_TASK DESCRIPTION_
Only the lines of the data below from the one with "(s.reject).cp = s.cp := rfl" through the one with "## softReset -/" are wanted. Repeat them exactly.

[Collected data entries]

/-! ## setPort -/

@[simp] theorem State.setPort_cfg (ws : List Word) (p : PartCommand) : (s.setPort ws p).cfg = s.cfg := rfl
@[simp] theorem State.setPort_cmdPort (ws : List Word) (p : PartCommand) : (s.setPort ws p).cmdPort = ws := rfl
@[simp] theorem State.setPort_partCmd (ws : List Word) (p : PartCommand) : (s.setPort ws p).partCmd = p := rfl
@[simp] theorem State.setPort_cp (ws : List Word) (p : PartCommand) : (s.setPort ws p).cp = s.cp := rfl
@[simp] theorem State.setPort_fault (ws : List Word) (p : PartCommand) : (s.setPort ws p).fault = s.fault := rfl
@[simp] theorem State.setPort_faultCode (ws : List Word) (p : PartCommand) : (s.setPort ws p).faultCode = s.faultCode := rfl
@[simp] theorem State.setPort_lastResult (ws : List Word) (p : PartCommand) : (s.setPort ws p).lastResult = s.lastResult := rfl
@[simp] theorem State.setPort_result (ws : List Word) (p : PartCommand) : (s.setPort ws p).result = s.result := rfl
@[simp] theorem State.setPort_bw (ws : List Word) (p : PartCommand) : (s.setPort ws p).bw = s.bw := rfl
@[simp] theorem State.setPort_br (ws : List Word) (p : PartCommand) : (s.setPort ws p).br = s.br := rfl
@[simp] theorem State.setPort_enc (ws : List Word) (p : PartCommand) : (s.setPort ws p).enc = s.enc := rfl
@[simp] theorem State.setPort_dec (ws : List Word) (p : PartCommand) : (s.setPort ws p).dec = s.dec := rfl
@[simp] theorem State.setPort_out (ws : List Word) (p : PartCommand) : (s.setPort ws p).out = s.out := rfl

/-! ## raiseFault -/

@[simp] theorem State.raiseFault_cfg (f : FaultCode) : (s.raiseFault f).cfg = s.cfg := rfl
@[simp] theorem State.raiseFault_cmdPort (f : FaultCode) : (s.raiseFault f).cmdPort = s.cmdPort := rfl
@[simp] theorem State.raiseFault_partCmd (f : FaultCode) : (s.raiseFault f).partCmd = s.partCmd := rfl
@[simp] theorem State.raiseFault_cp (f : FaultCode) : (s.raiseFault f).cp = s.cp := rfl
@[simp] theorem State.raiseFault_fault (f : FaultCode) : (s.raiseFault f).fault = true := rfl
@[simp] theorem State.raiseFault_faultCode (f : FaultCode) : (s.raiseFault f).faultCode = .fault f := rfl
@[simp] theorem State.raiseFault_lastResult (f : FaultCode) : (s.raiseFault f).lastResult = .fault f := rfl
@[simp] theorem State.raiseFault_result (f : FaultCode) : (s.raiseFault f).result = s.result := rfl
@[simp] theorem State.raiseFault_bw (f : FaultCode) : (s.raiseFault f).bw = s.bw := rfl
@[simp] theorem State.raiseFault_br (f : FaultCode) : (s.raiseFault f).br = s.br := rfl
@[simp] theorem State.raiseFault_enc (f : FaultCode) : (s.raiseFault f).enc = s.enc := rfl
@[simp] theorem State.raiseFault_dec (f : FaultCode) : (s.raiseFault f).dec = s.dec := rfl
@[simp] theorem State.raiseFault_out (f : FaultCode) : (s.raiseFault f).out = s.out := rfl

/-! ## raiseError -/

@[simp] theorem State.raiseError_cfg (e : ResultCode) : (s.raiseError e).cfg = s.cfg := rfl
@[simp] theorem State.raiseError_cmdPort (e : ResultCode) : (s.raiseError e).cmdPort = s.cmdPort := rfl
@[simp] theorem State.raiseError_partCmd (e : ResultCode) : (s.raiseError e).partCmd = s.partCmd := rfl
@[simp] theorem State.raiseError_cp (e : ResultCode) : (s.raiseError e).cp = s.cp := rfl
@[simp] theorem State.raiseError_fault (e : ResultCode) : (s.raiseError e).fault = s.fault := rfl
@[simp] theorem State.raiseError_faultCode (e : ResultCode) : (s.raiseError e).faultCode = s.faultCode := rfl
@[simp] theorem State.raiseError_lastResult (e : ResultCode) : (s.raiseError e).lastResult = e := rfl
@[simp] theorem State.raiseError_result (e : ResultCode) : (s.raiseError e).result = s.result := rfl
@[simp] theorem State.raiseError_bw (e : ResultCode) : (s.raiseError e).bw = s.bw := rfl
@[simp] theorem State.raiseError_br (e : ResultCode) : (s.raiseError e).br = s.br := rfl
@[simp] theorem State.raiseError_enc (e : ResultCode) : (s.raiseError e).enc = s.enc := rfl
@[simp] theorem State.raiseError_dec (e : ResultCode) : (s.raiseError e).dec = s.dec := rfl
@[simp] theorem State.raiseError_out (e : ResultCode) : (s.raiseError e).out = s.out := rfl

/-! ## raiseDecodeError -/

@[simp] theorem State.raiseDecodeError_cfg (e : ErrorCode) : (s.raiseDecodeError e).cfg = s.cfg := rfl
@[simp] theorem State.raiseDecodeError_cmdPort (e : ErrorCode) : (s.raiseDecodeError e).cmdPort = s.cmdPort := rfl
@[simp] theorem State.raiseDecodeError_partCmd (e : ErrorCode) : (s.raiseDecodeError e).partCmd = s.partCmd := rfl
@[simp] theorem State.raiseDecodeError_cp (e : ErrorCode) : (s.raiseDecodeError e).cp = s.cp := rfl
@[simp] theorem State.raiseDecodeError_fault (e : ErrorCode) : (s.raiseDecodeError e).fault = s.fault := rfl
@[simp] theorem State.raiseDecodeError_faultCode (e : ErrorCode) : (s.raiseDecodeError e).faultCode = s.faultCode := rfl
@[simp] theorem State.raiseDecodeError_lastResult (e : ErrorCode) : (s.raiseDecodeError e).lastResult = .error e := rfl
@[simp] theorem State.raiseDecodeError_result (e : ErrorCode) : (s.raiseDecodeError e).result = s.result := rfl
@[simp] theorem State.raiseDecodeError_bw (e : ErrorCode) : (s.raiseDecodeError e).bw = s.bw := rfl
@[simp] theorem State.raiseDecodeError_br (e : ErrorCode) : (s.raiseDecodeError e).br = s.br := rfl
@[simp] theorem State.raiseDecodeError_enc (e : ErrorCode) : (s.raiseDecodeError e).enc = s.enc := rfl
@[simp] theorem State.raiseDecodeError_dec (e : ErrorCode) : (s.raiseDecodeError e).dec = { s.dec with state := .error, err := .error e } := rfl
@[simp] theorem State.raiseDecodeError_out (e : ErrorCode) : (s.raiseDecodeError e).out = s.out := rfl

/-! ## reject -/

@[simp] theorem State.reject_cfg : (s.reject).cfg = s.cfg := rfl
@[simp] theorem State.reject_cmdPort : (s.reject).cmdPort = s.cmdPort := rfl
@[simp] theorem State.reject_partCmd : (s.reject).partCmd = s.partCmd := rfl
@[simp] theorem State.reject_cp : (s.reject).cp = s.cp := rfl
@[simp] theorem State.reject_fault : (s.reject).fault = s.fault := rfl
@[simp] theorem State.reject_faultCode : (s.reject).faultCode = s.faultCode := rfl
@[simp] theorem State.reject_lastResult : (s.reject).lastResult = .faulted := rfl
@[simp] theorem State.reject_result : (s.reject).result = s.result := rfl
@[simp] theorem State.reject_bw : (s.reject).bw = s.bw := rfl
@[simp] theorem State.reject_br : (s.reject).br = s.br := rfl
@[simp] theorem State.reject_enc : (s.reject).enc = s.enc := rfl
@[simp] theorem State.reject_dec : (s.reject).dec = s.dec := rfl
@[simp] theorem State.reject_out : (s.reject).out = s.out := rfl

/-! ## softReset -/

@[simp] theorem State.softReset_cfg : s.softReset.cfg = s.cfg := rfl
@[simp] theorem State.softReset_cmdPort : s.softReset.cmdPort = s.cmdPort := rfl
@[simp] theorem State.softReset_partCmd : s.softReset.partCmd = .none := rfl
@[simp] theorem State.softReset_cp : s.softReset.cp = s.cp := rfl
@[simp] theorem State.softReset_fault : s.softReset.fault = false := rfl
@[simp] theorem State.softReset_faultCode : s.softReset.faultCode = .ok := rfl
@[simp] theorem State.softReset_lastResult : s.softReset.lastResult = .ok := rfl
@[simp] theorem State.softReset_result : s.softReset.result = 0 := rfl
@[simp] theorem State.softReset_bw : s.softReset.bw = BitWriter.reset := rfl
@[simp] theorem State.softReset_br : s.softReset.br = BitReader.reset := rfl
@[simp] theorem State.softReset_enc : s.softReset.enc = Encoder.reset := rfl
@[simp] theorem State.softReset_dec : s.softReset.dec = Decoder.reset := rfl
@[simp] theorem State.softReset_out : s.softReset.out = Memory.empty := rfl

_EXERCISE OUTPUT_
@[simp] theorem State.reject_cp : (s.reject).cp = s.cp := rfl
@[simp] theorem State.reject_fault : (s.reject).fault = s.fault := rfl
@[simp] theorem State.reject_faultCode : (s.reject).faultCode = s.faultCode := rfl
@[simp] theorem State.reject_lastResult : (s.reject).lastResult = .faulted := rfl
@[simp] theorem State.reject_result : (s.reject).result = s.result := rfl
@[simp] theorem State.reject_bw : (s.reject).bw = s.bw := rfl
@[simp] theorem State.reject_br : (s.reject).br = s.br := rfl
@[simp] theorem State.reject_enc : (s.reject).enc = s.enc := rfl
@[simp] theorem State.reject_dec : (s.reject).dec = s.dec := rfl
@[simp] theorem State.reject_out : (s.reject).out = s.out := rfl

/-! ## softReset -/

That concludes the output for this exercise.